▶ Exercise description:
Copy out each line below exactly as it appears.

Saved entries
Content starts

/-! ### The schedule (log 1) -/

@[simp] theorem withSchedule_status (s : State) (es : List Event) : (s.withSchedule es).status = s.status := rfl
@[simp] theorem withSchedule_ie (s : State) (es : List Event) : (s.withSchedule es).ie = s.ie := rfl
@[simp] theorem withSchedule_keyLen (s : State) (es : List Event) : (s.withSchedule es).keyLen = s.keyLen := rfl
@[simp] theorem withSchedule_ivLen (s : State) (es : List Event) : (s.withSchedule es).ivLen = s.ivLen := rfl
@[simp] theorem withSchedule_inLen (s : State) (es : List Event) : (s.withSchedule es).inLen = s.inLen := rfl
@[simp] theorem withSchedule_outLen (s : State) (es : List Event) : (s.withSchedule es).outLen = s.outLen := rfl
@[simp] theorem withSchedule_lastCmd (s : State) (es : List Event) : (s.withSchedule es).lastCmd = s.lastCmd := rfl
@[simp] theorem withSchedule_key (s : State) (es : List Event) : (s.withSchedule es).key = s.key := rfl
@[simp] theorem withSchedule_iv (s : State) (es : List Event) : (s.withSchedule es).iv = s.iv := rfl
@[simp] theorem withSchedule_inBuf (s : State) (es : List Event) : (s.withSchedule es).inBuf = s.inBuf := rfl
@[simp] theorem withSchedule_outBuf (s : State) (es : List Event) : (s.withSchedule es).outBuf = s.outBuf := rfl
@[simp] theorem withSchedule_phase (s : State) (es : List Event) : (s.withSchedule es).phase = s.phase := rfl
@[simp] theorem withSchedule_datapath (s : State) (es : List Event) : (s.withSchedule es).datapath = s.datapath := rfl
@[simp] theorem withSchedule_rngDraws (s : State) (es : List Event) : (s.withSchedule es).rngDraws = s.rngDraws := rfl
@[simp] theorem withSchedule_entropy (s : State) (es : List Event) : (s.withSchedule es).entropy = s.entropy := rfl
@[simp] theorem withSchedule_epoch (s : State) (es : List Event) : (s.withSchedule es).epoch = s.epoch := rfl
@[simp] theorem withSchedule_schedule (s : State) (es : List Event) : (s.withSchedule es).schedule = es := rfl
@[simp] theorem withSchedule_rdata (s : State) (es : List Event) : (s.withSchedule es).rdata = s.rdata := rfl

/-! ### The read port (log 13) -/

@[simp] theorem withRdata_status (s : State) (v : Word) : (s.withRdata v).status = s.status := rfl
@[simp] theorem withRdata_ie (s : State) (v : Word) : (s.withRdata v).ie = s.ie := rfl
@[simp] theorem withRdata_keyLen (s : State) (v : Word) : (s.withRdata v).keyLen = s.keyLen := rfl
@[simp] theorem withRdata_ivLen (s : State) (v : Word) : (s.withRdata v).ivLen = s.ivLen := rfl
@[simp] theorem withRdata_inLen (s : State) (v : Word) : (s.withRdata v).inLen = s.inLen := rfl
@[simp] theorem withRdata_outLen (s : State) (v : Word) : (s.withRdata v).outLen = s.outLen := rfl
@[simp] theorem withRdata_lastCmd (s : State) (v : Word) : (s.withRdata v).lastCmd = s.lastCmd := rfl
@[simp] theorem withRdata_key (s : State) (v : Word) : (s.withRdata v).key = s.key := rfl
@[simp] theorem withRdata_iv (s : State) (v : Word) : (s.withRdata v).iv = s.iv := rfl
@[simp] theorem withRdata_inBuf (s : State) (v : Word) : (s.withRdata v).inBuf = s.inBuf := rfl
@[simp] theorem withRdata_outBuf (s : State) (v : Word) : (s.withRdata v).outBuf = s.outBuf := rfl
@[simp] theorem withRdata_phase (s : State) (v : Word) : (s.withRdata v).phase = s.phase := rfl
@[simp] theorem withRdata_datapath (s : State) (v : Word) : (s.withRdata v).datapath = s.datapath := rfl
@[simp] theorem withRdata_rngDraws (s : State) (v : Word) : (s.withRdata v).rngDraws = s.rngDraws := rfl
@[simp] theorem withRdata_entropy (s : State) (v : Word) : (s.withRdata v).entropy = s.entropy := rfl
@[simp] theorem withRdata_epoch (s : State) (v : Word) : (s.withRdata v).epoch = s.epoch := rfl
@[simp] theorem withRdata_schedule (s : State) (v : Word) : (s.withRdata v).schedule = s.schedule := rfl
@[simp] theorem withRdata_rdata (s : State) (v : Word) : (s.withRdata v).rdata = v := rfl

/-! ### A dropped write (R68) -/

@[simp] theorem dropWrite_status (s : State) : (s.dropWrite).status = s.status.dropped := rfl
@[simp] theorem dropWrite_ie (s : State) : (s.dropWrite).ie = s.ie := rfl
@[simp] theorem dropWrite_keyLen (s : State) : (s.dropWrite).keyLen = s.keyLen := rfl
@[simp] theorem dropWrite_ivLen (s : State) : (s.dropWrite).ivLen = s.ivLen := rfl
@[simp] theorem dropWrite_inLen (s : State) : (s.dropWrite).inLen = s.inLen := rfl
@[simp] theorem dropWrite_outLen (s : State) : (s.dropWrite).outLen = s.outLen := rfl
@[simp] theorem dropWrite_lastCmd (s : State) : (s.dropWrite).lastCmd = s.lastCmd := rfl
@[simp] theorem dropWrite_key (s : State) : (s.dropWrite).key = s.key := rfl
@[simp] theorem dropWrite_iv (s : State) : (s.dropWrite).iv = s.iv := rfl
@[simp] theorem dropWrite_inBuf (s : State) : (s.dropWrite).inBuf = s.inBuf := rfl
@[simp] theorem dropWrite_outBuf (s : State) : (s.dropWrite).outBuf = s.outBuf := rfl
@[simp] theorem dropWrite_phase (s : State) : (s.dropWrite).phase = s.phase := rfl
@[simp] theorem dropWrite_datapath (s : State) : (s.dropWrite).datapath = s.datapath := rfl
@[simp] theorem dropWrite_rngDraws (s : State) : (s.dropWrite).rngDraws = s.rngDraws := rfl
@[simp] theorem dropWrite_entropy (s : State) : (s.dropWrite).entropy = s.entropy := rfl
@[simp] theorem dropWrite_epoch (s : State) : (s.dropWrite).epoch = s.epoch := rfl
@[simp] theorem dropWrite_schedule (s : State) : (s.dropWrite).schedule = s.schedule := rfl
@[simp] theorem dropWrite_rdata (s : State) : (s.dropWrite).rdata = s.rdata := rfl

Content ends

▶ Your solution:
/-! ### The schedule (log 1) -/

@[simp] theorem withSchedule_status (s : State) (es : List Event) : (s.withSchedule es).status = s.status := rfl
@[simp] theorem withSchedule_ie (s : State) (es : List Event) : (s.withSchedule es).ie = s.ie := rfl
@[simp] theorem withSchedule_keyLen (s : State) (es : List Event) : (s.withSchedule es).keyLen = s.keyLen := rfl
@[simp] theorem withSchedule_ivLen (s : State) (es : List Event) : (s.withSchedule es).ivLen = s.ivLen := rfl
@[simp] theorem withSchedule_inLen (s : State) (es : List Event) : (s.withSchedule es).inLen = s.inLen := rfl
@[simp] theorem withSchedule_outLen (s : State) (es : List Event) : (s.withSchedule es).outLen = s.outLen := rfl
@[simp] theorem withSchedule_lastCmd (s : State) (es : List Event) : (s.withSchedule es).lastCmd = s.lastCmd := rfl
@[simp] theorem withSchedule_key (s : State) (es : List Event) : (s.withSchedule es).key = s.key := rfl
@[simp] theorem withSchedule_iv (s : State) (es : List Event) : (s.withSchedule es).iv = s.iv := rfl
@[simp] theorem withSchedule_inBuf (s : State) (es : List Event) : (s.withSchedule es).inBuf = s.inBuf := rfl
@[simp] theorem withSchedule_outBuf (s : State) (es : List Event) : (s.withSchedule es).outBuf = s.outBuf := rfl
@[simp] theorem withSchedule_phase (s : State) (es : List Event) : (s.withSchedule es).phase = s.phase := rfl
@[simp] theorem withSchedule_datapath (s : State) (es : List Event) : (s.withSchedule es).datapath = s.datapath := rfl
@[simp] theorem withSchedule_rngDraws (s : State) (es : List Event) : (s.withSchedule es).rngDraws = s.rngDraws := rfl
@[simp] theorem withSchedule_entropy (s : State) (es : List Event) : (s.withSchedule es).entropy = s.entropy := rfl
@[simp] theorem withSchedule_epoch (s : State) (es : List Event) : (s.withSchedule es).epoch = s.epoch := rfl
@[simp] theorem withSchedule_schedule (s : State) (es : List Event) : (s.withSchedule es).schedule = es := rfl
@[simp] theorem withSchedule_rdata (s : State) (es : List Event) : (s.withSchedule es).rdata = s.rdata := rfl

/-! ### The read port (log 13) -/

@[simp] theorem withRdata_status (s : State) (v : Word) : (s.withRdata v).status = s.status := rfl
@[simp] theorem withRdata_ie (s : State) (v : Word) : (s.withRdata v).ie = s.ie := rfl
@[simp] theorem withRdata_keyLen (s : State) (v : Word) : (s.withRdata v).keyLen = s.keyLen := rfl
@[simp] theorem withRdata_ivLen (s : State) (v : Word) : (s.withRdata v).ivLen = s.ivLen := rfl
@[simp] theorem withRdata_inLen (s : State) (v : Word) : (s.withRdata v).inLen = s.inLen := rfl
@[simp] theorem withRdata_outLen (s : State) (v : Word) : (s.withRdata v).outLen = s.outLen := rfl
@[simp] theorem withRdata_lastCmd (s : State) (v : Word) : (s.withRdata v).lastCmd = s.lastCmd := rfl
@[simp] theorem withRdata_key (s : State) (v : Word) : (s.withRdata v).key = s.key := rfl
@[simp] theorem withRdata_iv (s : State) (v : Word) : (s.withRdata v).iv = s.iv := rfl
@[simp] theorem withRdata_inBuf (s : State) (v : Word) : (s.withRdata v).inBuf = s.inBuf := rfl
@[simp] theorem withRdata_outBuf (s : State) (v : Word) : (s.withRdata v).outBuf = s.outBuf := rfl
@[simp] theorem withRdata_phase (s : State) (v : Word) : (s.withRdata v).phase = s.phase := rfl
@[simp] theorem withRdata_datapath (s : State) (v : Word) : (s.withRdata v).datapath = s.datapath := rfl
@[simp] theorem withRdata_rngDraws (s : State) (v : Word) : (s.withRdata v).rngDraws = s.rngDraws := rfl
@[simp] theorem withRdata_entropy (s : State) (v : Word) : (s.withRdata v).entropy = s.entropy := rfl
@[simp] theorem withRdata_epoch (s : State) (v : Word) : (s.withRdata v).epoch = s.epoch := rfl
@[simp] theorem withRdata_schedule (s : State) (v : Word) : (s.withRdata v).schedule = s.schedule := rfl
@[simp] theorem withRdata_rdata (s : State) (v : Word) : (s.withRdata v).rdata = v := rfl

/-! ### A dropped write (R68) -/

@[simp] theorem dropWrite_status (s : State) : (s.dropWrite).status = s.status.dropped := rfl
@[simp] theorem dropWrite_ie (s : State) : (s.dropWrite).ie = s.ie := rfl
@[simp] theorem dropWrite_keyLen (s : State) : (s.dropWrite).keyLen = s.keyLen := rfl
@[simp] theorem dropWrite_ivLen (s : State) : (s.dropWrite).ivLen = s.ivLen := rfl
@[simp] theorem dropWrite_inLen (s : State) : (s.dropWrite).inLen = s.inLen := rfl
@[simp] theorem dropWrite_outLen (s : State) : (s.dropWrite).outLen = s.outLen := rfl
@[simp] theorem dropWrite_lastCmd (s : State) : (s.dropWrite).lastCmd = s.lastCmd := rfl
@[simp] theorem dropWrite_key (s : State) : (s.dropWrite).key = s.key := rfl
@[simp] theorem dropWrite_iv (s : State) : (s.dropWrite).iv = s.iv := rfl
@[simp] theorem dropWrite_inBuf (s : State) : (s.dropWrite).inBuf = s.inBuf := rfl
@[simp] theorem dropWrite_outBuf (s : State) : (s.dropWrite).outBuf = s.outBuf := rfl
@[simp] theorem dropWrite_phase (s : State) : (s.dropWrite).phase = s.phase := rfl
@[simp] theorem dropWrite_datapath (s : State) : (s.dropWrite).datapath = s.datapath := rfl
@[simp] theorem dropWrite_rngDraws (s : State) : (s.dropWrite).rngDraws = s.rngDraws := rfl
@[simp] theorem dropWrite_entropy (s : State) : (s.dropWrite).entropy = s.entropy := rfl
@[simp] theorem dropWrite_epoch (s : State) : (s.dropWrite).epoch = s.epoch := rfl
@[simp] theorem dropWrite_schedule (s : State) : (s.dropWrite).schedule = s.schedule := rfl
@[simp] theorem dropWrite_rdata (s : State) : (s.dropWrite).rdata = s.rdata := rfl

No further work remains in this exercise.